Aim of the exercise: Each line of the records below that holds "compressed" should be returned.

Data records:
-- ==== Sys2Proof/Machine/Zstd.lean ====
section
/-! DEFINITION. One zstd frame (RFC 8878) as far as Table 12-6 takes it, with the XXH64 checksum it may carry: PRESUMED as published (log
entry 11). -/

namespace Sys2Proof.Machine

/-! ### XXH64 -/

def xxPrimes : List Nat := [0x9E3779B185EBCA87, 0xC2B2AE3D27D4EB4F, 0x165667B19E3779F9, 0x85EBCA77C2B2AE63, 0x27D4EB2F165667C5]
def xxPrime (i : Nat) : Nat := xxPrimes.getD i 0
def mod64 (n : Nat) : Nat := n % 2 ^ 64
def left64 (n k : Nat) : Nat := mod64 (n * 2 ^ k) + n / 2 ^ (64 - k)

/-- One lane taken into an accumulator, and an accumulator merged into the sum. -/
def xxRound (acc lane : Nat) : Nat := mod64 (left64 (mod64 (acc + lane * xxPrime 1)) 31 * xxPrime 0)
def xxMerge (acc v : Nat) : Nat := mod64 ((acc ^^^ xxRound 0 v) * xxPrime 0 + xxPrime 3)

/-- Stripes of 32 bytes into four accumulators; what is left. -/
def xxStripes : Nat → List Nat → List Byte → List Nat × List Byte
  | 0, acc, l => (acc, l)
  | fuel + 1, acc, l =>
    match takeBytes 32 l with
    | none => (acc, l)
    | some (s, l) => xxStripes fuel (acc.zipIdx.map fun (a, i) => xxRound a (at8 s (8 * i) 8)) l

/-- The bytes behind the last stripe: by eights, a four, and ones. -/
def xxTail : Nat → Nat → List Byte → Nat
  | 0, h, _ => h
  | fuel + 1, h, l =>
    match takeBytes 8 l, takeBytes 4 l, l with
    | some (s, l), _, _ => xxTail fuel (mod64 (left64 (h ^^^ xxRound 0 (leNat s)) 27 * xxPrime 0 + xxPrime 3)) l
    | none, some (s, l), _ => xxTail fuel (mod64 (left64 (h ^^^ mod64 (leNat s * xxPrime 0)) 23 * xxPrime 1 + xxPrime 2)) l
    | none, none, b :: l => xxTail fuel (mod64 (left64 (h ^^^ mod64 (b.toNat * xxPrime 4)) 11 * xxPrime 0)) l
    | none, none, [] => h

/-- XXH64 with seed 0. -/
def xxh64 (l : List Byte) : Nat :=
  let start := [mod64 (xxPrime 0 + xxPrime 1), xxPrime 1, 0, 2 ^ 64 - xxPrime 0]
  let r := xxStripes l.length start l
  let h := if l.length < 32 then xxPrime 4
    else r.1.foldl xxMerge (mod64 ((r.1.zip [1, 7, 12, 18]).foldl (fun n p => n + left64 p.1 p.2) 0))
  let h := xxTail (r.2.length + 1) (mod64 (h + l.length)) r.2
  let h := mod64 ((h ^^^ (h / 2 ^ 33)) * xxPrime 1)
  let h := mod64 ((h ^^^ (h / 2 ^ 29)) * xxPrime 2)
  h ^^^ (h / 2 ^ 32)

/-! ### Finite state entropy -/

/-- A cell of a decoding table: the symbol, and where the next state lies: a base, and as many bits more. -/
structure Cell where
  sym : Nat
  bits : Nat
  base : Nat
  deriving Inhabited

abbrev Cells := Array Cell

/-- The table of probabilities (−1 for less than one) over 2^`log` states. -/
def cellsOf (log : Nat) (probs : List Int) : Cells :=
  let size := 2 ^ log
  let low := (probs.zipIdx.filter (·.1 = -1)).map (·.2)
  let high := size - low.length
  let places := ((List.range size).map fun k => k * (size / 2 + size / 8 + 3) % size).filter (· < high)
  let syms := probs.zipIdx.flatMap fun p => List.replicate p.1.toNat p.2
  let placed := (places.zip syms).foldl (fun (a : Array Nat) p => a.setIfInBounds p.1 p.2) (Array.replicate size 0)
  let placed := low.zipIdx.foldl (fun (a : Array Nat) p => a.setIfInBounds (size - 1 - p.2) p.1) placed
  let start : Array Nat := (probs.map Int.natAbs).toArray
  (placed.foldl (fun (r : Array Nat × Cells) k =>
    let n := r.1.getD k 1
    let b := log - log2 n
    (r.1.setIfInBounds k (n + 1), r.2.push ⟨k, b, n * 2 ^ b - size⟩)) (start, #[])).2

/-- Probabilities from a stream, `left` still to give, at most `most` symbols; runs of zeros after a zero. -/
def probabilities (most : Nat) : Nat → Nat → Bool → List Int → List Bool → Option (List Int × List Bool)
  | 0, _, _, _, _ => none
  | fuel + 1, left, zero, done, l =>
    if most < done.length then none
    else if zero then
      (getLow 2 l).bind fun (n, l) => probabilities most fuel left (n = 3) (List.replicate n 0 ++ done) l
    else if left = 0 then some (done.reverse, l)
    else
      let n := log2 (left + 1)
      let few := 2 ^ (n + 1) - 2 - left
      (getLow n l).bind fun (v, l) =>
        (if v < few then some (v, l) else (getLow 1 l).map fun p =>
          let v := v + p.1 * 2 ^ n
          (if 2 ^ n ≤ v then v - few else v, p.2)).bind fun (v, l) =>
          let p : Int := v - 1
          if left < p.natAbs then none else probabilities most fuel (left - p.natAbs) (p = 0) (p :: done) l

/-- A table description at the head of bytes: the table, and the bytes behind it. -/
def readCells (most longest : Nat) (p : List Byte) : Option (Nat × Cells × List Byte) :=
  let l := bitsLow (p.take 512)
  (getLow 4 l).bind fun (a, l) =>
    if longest < a + 5 then none
    else (probabilities most 1024 (2 ^ (a + 5)) false [] l).map fun (probs, l) =>
      (a + 5, cellsOf (a + 5) probs, p.drop ((p.take 512).length - l.length / 8))

/-- The bits of a stream that is read from its end: behind the marker of its last byte. -/
def backward (p : List Byte) : Option (List Bool) :=
  match p.getLast? with
  | some b => if b = 0 then none else some (((bitsLow p).reverse.dropWhile (!·)).drop 1)
  | none => none

/-! ### Literals -/

/-- A decoding table of literals: for each value of its `log` bits, the symbol and how many of the bits it takes. -/
structure Literals where
  log : Nat
  cells : Array (Nat × Nat)

/-- The table of weights, the last of which is what completes them; at most 11 bits. -/
def literalsOf (w : List Nat) : Option Literals :=
  let sum := (w.map fun k => if k = 0 then 0 else 2 ^ (k - 1)).foldl (· + ·) 0
  let log := log2 sum + 1
  let left := 2 ^ log - sum
  let w := w ++ [log2 left + 1]
  if sum = 0 || 11 < log || 2 ^ log2 left != left || 256 < w.length then none
  else
    some ⟨log, ((span 1 (log + 1)).flatMap fun k => (w.zipIdx.filter (·.1 = k)).flatMap fun p =>
      List.replicate (2 ^ (k - 1)) (p.2, log + 1 - k)).toArray⟩

/-- Weights from two states that take turns until the bits do not reach for the next. -/
def weights (t : Cells) : Nat → Nat → Nat → List Nat → List Bool → Option (List Nat)
  | 0, _, _, _, _ => none
  | fuel + 1, a, b, done, l =>
    (t[a]?).bind fun x =>
      match getHigh x.bits l with
      | none => (t[b]?).map fun y => (y.sym :: x.sym :: done).reverse
      | some (n, l) => weights t fuel b (x.base + n) (x.sym :: done) l

/-- The description of a table of literals at the head of bytes, and the bytes behind it. -/
def readLiterals (p : List Byte) : Option (Literals × List Byte) :=
  (takeBytes 1 p).bind fun (h, p) =>
    let h := beNat h
    if 128 ≤ h then
      let n := h - 127
      (takeBytes (ceilDiv n 2) p).bind fun (d, p) =>
        (literalsOf ((List.range n).map fun i => fld (be8 d (i / 2) 1) (if i % 2 = 0 then 4 else 0) 4)).map fun t => (t, p)
    else
      (takeBytes h p).bind fun (d, p) => (readCells 256 6 d).bind fun (log, t, d) => (backward d).bind fun l =>
        (getHigh log l).bind fun (a, l) => (getHigh log l).bind fun (b, l) =>
          (weights t 300 a b [] l).bind fun w => (literalsOf w).map fun t => (t, p)

/-- `n` literals of a stream that they use up. -/
def literalStream (t : Literals) : Nat → List Byte → List Bool → Option (List Byte)
  | 0, done, l => if l.isEmpty then some done.reverse else none
  | n + 1, done, l =>
    let peek := l.take t.log
    (t.cells[numHigh peek * 2 ^ (t.log - peek.length)]?).bind fun (k, b) =>
      (takeBits b l).bind fun (_, l) => literalStream t n (byteOf k :: done) l

/-- Literals of one stream, or of four behind their sizes. -/
def codedLiterals (t : Literals) (n : Nat) (four : Bool) (p : List Byte) : Option (List Byte) :=
  let one := fun (n : Nat) (p : List Byte) => (backward p).bind (literalStream t n [])
  if !four then one n p
  else
    (takeBytes 6 p).bind fun (h, p) => (takeBytes (at8 h 0 2) p).bind fun (a, p) => (takeBytes (at8 h 2 2) p).bind fun (b, p) =>
      (takeBytes (at8 h 4 2) p).bind fun (c, p) =>
        let k := (n + 3) / 4
        if n < 3 * k then none
        else (one k a).bind fun a => (one k b).bind fun b => (one k c).bind fun c => (one (n - 3 * k) p).map fun d => a ++ b ++ c ++ d

/-- The literals section at the head of a block: the literals, the table in force, and what follows. -/
def literalsSection (most : Nat) (old : Option Literals) (p : List Byte) : Option (List Byte × Option Literals × List Byte) :=
  let kind := fld (be8 p 0 1) 0 2
  let form := fld (be8 p 0 1) 2 2
  if kind < 2 then
    let (head, n) := match form with
      | 1 => (2, fld (at8 p 0 2) 4 12)
      | 3 => (3, fld (at8 p 0 3) 4 20)
      | _ => (1, fld (at8 p 0 1) 3 5)
    (takeBytes head p).bind fun (_, p) =>
      if most < n then none
      else if kind = 0 then (takeBytes n p).map fun (d, p) => (d, old, p)
      else (takeBytes 1 p).map fun (d, p) => (List.replicate n (d.headD 0), old, p)
  else
    let (head, w) := match form with | 2 => (4, 14) | 3 => (5, 18) | _ => (3, 10)
    let n := fld (at8 p 0 head) 4 w
    (takeBytes head p).bind fun (h, p) => (takeBytes (fld (at8 h 0 head) (4 + w) w) p).bind fun (d, p) =>
      if most < n then none
      else
        (if kind = 2 then readLiterals d else old.map fun t => (t, d)).bind fun (t, d) =>
          (codedLiterals t n (form != 0) d).map fun v => (v, some t, p)

/-! ### Sequences -/

/-- The tables of literal lengths, offsets and match lengths in force. -/
structure SeqTables where
  ll : Option (Nat × Cells)
  off : Option (Nat × Cells)
  ml : Option (Nat × Cells)

/-- Predefined probabilities, with the log of their tables. -/
def presetLl : Nat × List Int := (6, runsOf [(1, 4), (1, 3), (11, 2), (3, 1), (9, 2), (1, 3), (1, 2), (5, 1), (4, -1)])
def presetOff : Nat × List Int := (5, runsOf [(6, 1), (3, 2), (15, 1), (5, -1)])
def presetMl : Nat × List Int := (6, runsOf [(1, 1), (1, 4), (1, 3), (6, 2), (37, 1), (7, -1)])

/-- Where the values of a length code begin, and its extra bits. -/
def llRanges : List (Nat × Nat) := basesFrom 0 (runsOf [(16, 0), (4, 1), (2, 2), (2, 3), (1, 4)] ++ span 6 17)
def mlRanges : List (Nat × Nat) := basesFrom 3 (runsOf [(32, 0), (4, 1), (2, 2), (2, 3), (2, 4), (1, 5)] ++ span 7 17)

/-- The table that a mode gives: predefined, one symbol, described, or that in force. -/
def seqTable (mode : Nat) (preset : Nat × List Int) (most longest : Nat) (old : Option (Nat × Cells)) (p : List Byte) :
    Option ((Nat × Cells) × List Byte) :=
  match mode with
  | 0 => some ((preset.1, cellsOf preset.1 preset.2), p)
  | 1 => (takeBytes 1 p).bind fun (b, p) => if beNat b < most then some ((0, #[⟨beNat b, 0, 0⟩]), p) else none
  | 2 => (readCells most longest p).map fun (log, t, p) => ((log, t), p)
  | _ => old.map fun t => (t, p)

/-- The content made so far, latest byte first, its length, and the three offsets used before. -/
structure Content where
  out : List Byte
  made : Nat
  reps : Nat × Nat × Nat

/-- The offset that an offset value stands for behind `ll` literals, and the offsets used before from then on. -/
def offsetOf (v ll : Nat) (r : Nat × Nat × Nat) : Nat × Nat × Nat × Nat :=
  if 3 < v then (v - 3, v - 3, r.1, r.2.1)
  else
    match v + (if ll = 0 then 1 else 0) with
    | 1 => (r.1, r)
    | 2 => (r.2.1, r.2.1, r.1, r.2.2)
    | 3 => (r.2.2, r.2.2, r.1, r.2.1)
    | _ => (r.1 - 1, r.1 - 1, r.1, r.2.1)

/-- One sequence carried out: `ll` literals, then `ml` bytes from the offset back, inside the window. -/
def Content.sequence (c : Content) (window : Nat) (lits : List Byte) (ll ml v : Nat) : Option (Content × List Byte) :=
  (takeBytes ll lits).bind fun (l, lits) =>
    let d := offsetOf v ll c.reps
    let made := c.made + ll
    if d.1 = 0 || made < d.1 || window < d.1 then none
    else some (⟨copyBack ml d.1 (l.reverse ++ c.out), made + ml, d.2⟩, lits)

/-- `n` sequences from their states and bits; how many were carried out comes with the result. -/
def sequences (window : Nat) (tl tq tm : Cells) : Nat → Nat × Nat × Nat → Content → List Byte → List Bool → Nat → Option (Content × List Byte) × Nat
  | 0, _, c, lits, l, done => (if l.isEmpty then some (c, lits) else none, done)
  | n + 1, (sl, so, sm), c, lits, l, done =>
    match (do
        let xl ← tl[sl]?
        let xo ← tq[so]?
        let xm ← tm[sm]?
        let (o, l) ← getHigh xo.sym l
        let rm ← mlRanges[xm.sym]?
        let (m, l) ← getHigh rm.2 l
        let rl ← llRanges[xl.sym]?
        let (k, l) ← getHigh rl.2 l
        let (c, lits) ← c.sequence window lits (rl.1 + k) (rm.1 + m) (2 ^ xo.sym + o)
        if n = 0 then some ((0, 0, 0), c, lits, l)
        else
          let (a, l) ← getHigh xl.bits l
          let (b, l) ← getHigh xm.bits l
          let (d, l) ← getHigh xo.bits l
          some ((xl.base + a, xo.base + d, xm.base + b), c, lits, l)) with
    | none => (none, done)
    | some (st, c, lits, l) => sequences window tl tq tm n st c lits l (done + 1)

/-- How many sequences a block has, and what follows the number. -/
def sequenceCount (p : List Byte) : Option (Nat × List Byte) :=
  let a := be8 p 0 1
  let n := if a < 128 then 1 else if a < 255 then 2 else 3
  (takeBytes n p).map fun (_, q) =>
    (if a < 128 then a else if a < 255 then (a - 128) * 256 + be8 p 1 1 else at8 p 1 2 + 0x7F00, q)

/-! ### Blocks and the frame -/

/-- What blocks hand on: the tables in force, the content, the sequences counted. -/
structure Zstd where
  lits : Option Literals
  tables : SeqTables
  content : Content
  count : Nat

/-- A compressed block; `false` where it is bad. -/
def Zstd.compressed (z : Zstd) (window most : Nat) (p : List Byte) : Bool × Zstd :=
  match literalsSection most z.lits p with
  | none => (false, z)
  | some (lits, table, p) =>
    let z := { z with lits := table }
    let plain := fun (c : Content) (l : List Byte) => ({ c with out := l.reverse ++ c.out, made := c.made + l.length } : Content)
    match sequenceCount p with
    | none => (false, z)
    | some (0, p) => (p.isEmpty, if p.isEmpty then { z with content := plain z.content lits } else z)
    | some (n, p) =>
      match (do
          let (m, p) ← takeBytes 1 p
          let m := beNat m
          if m % 4 != 0 then none
          else
            let (tl, p) ← seqTable (fld m 6 2) presetLl 36 9 z.tables.ll p
            let (tq, p) ← seqTable (fld m 4 2) presetOff 32 8 z.tables.off p
            let (tm, p) ← seqTable (fld m 2 2) presetMl 53 9 z.tables.ml p
            let l ← backward p
            let (sl, l) ← getHigh tl.1 l
            let (so, l) ← getHigh tq.1 l
            let (sm, l) ← getHigh tm.1 l
            some (tl, tq, tm, (sl, so, sm), l)) with
      | none => (false, z)
      | some (tl, tq, tm, st, l) =>
        let r := sequences window tl.2 tq.2 tm.2 n st z.content lits l 0
        let z := { z with tables := ⟨some tl, some tq, some tm⟩, count := z.count + r.2 }
        match r.1 with
        | none => (false, z)
        | some (c, left) =>
          let c' := plain c left
          if most < c'.made - z.content.made then (false, z) else (true, { z with content := c' })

Exercise solution:
/-- A compressed block; `false` where it is bad. -/
def Zstd.compressed (z : Zstd) (window most : Nat) (p : List Byte) : Bool × Zstd :=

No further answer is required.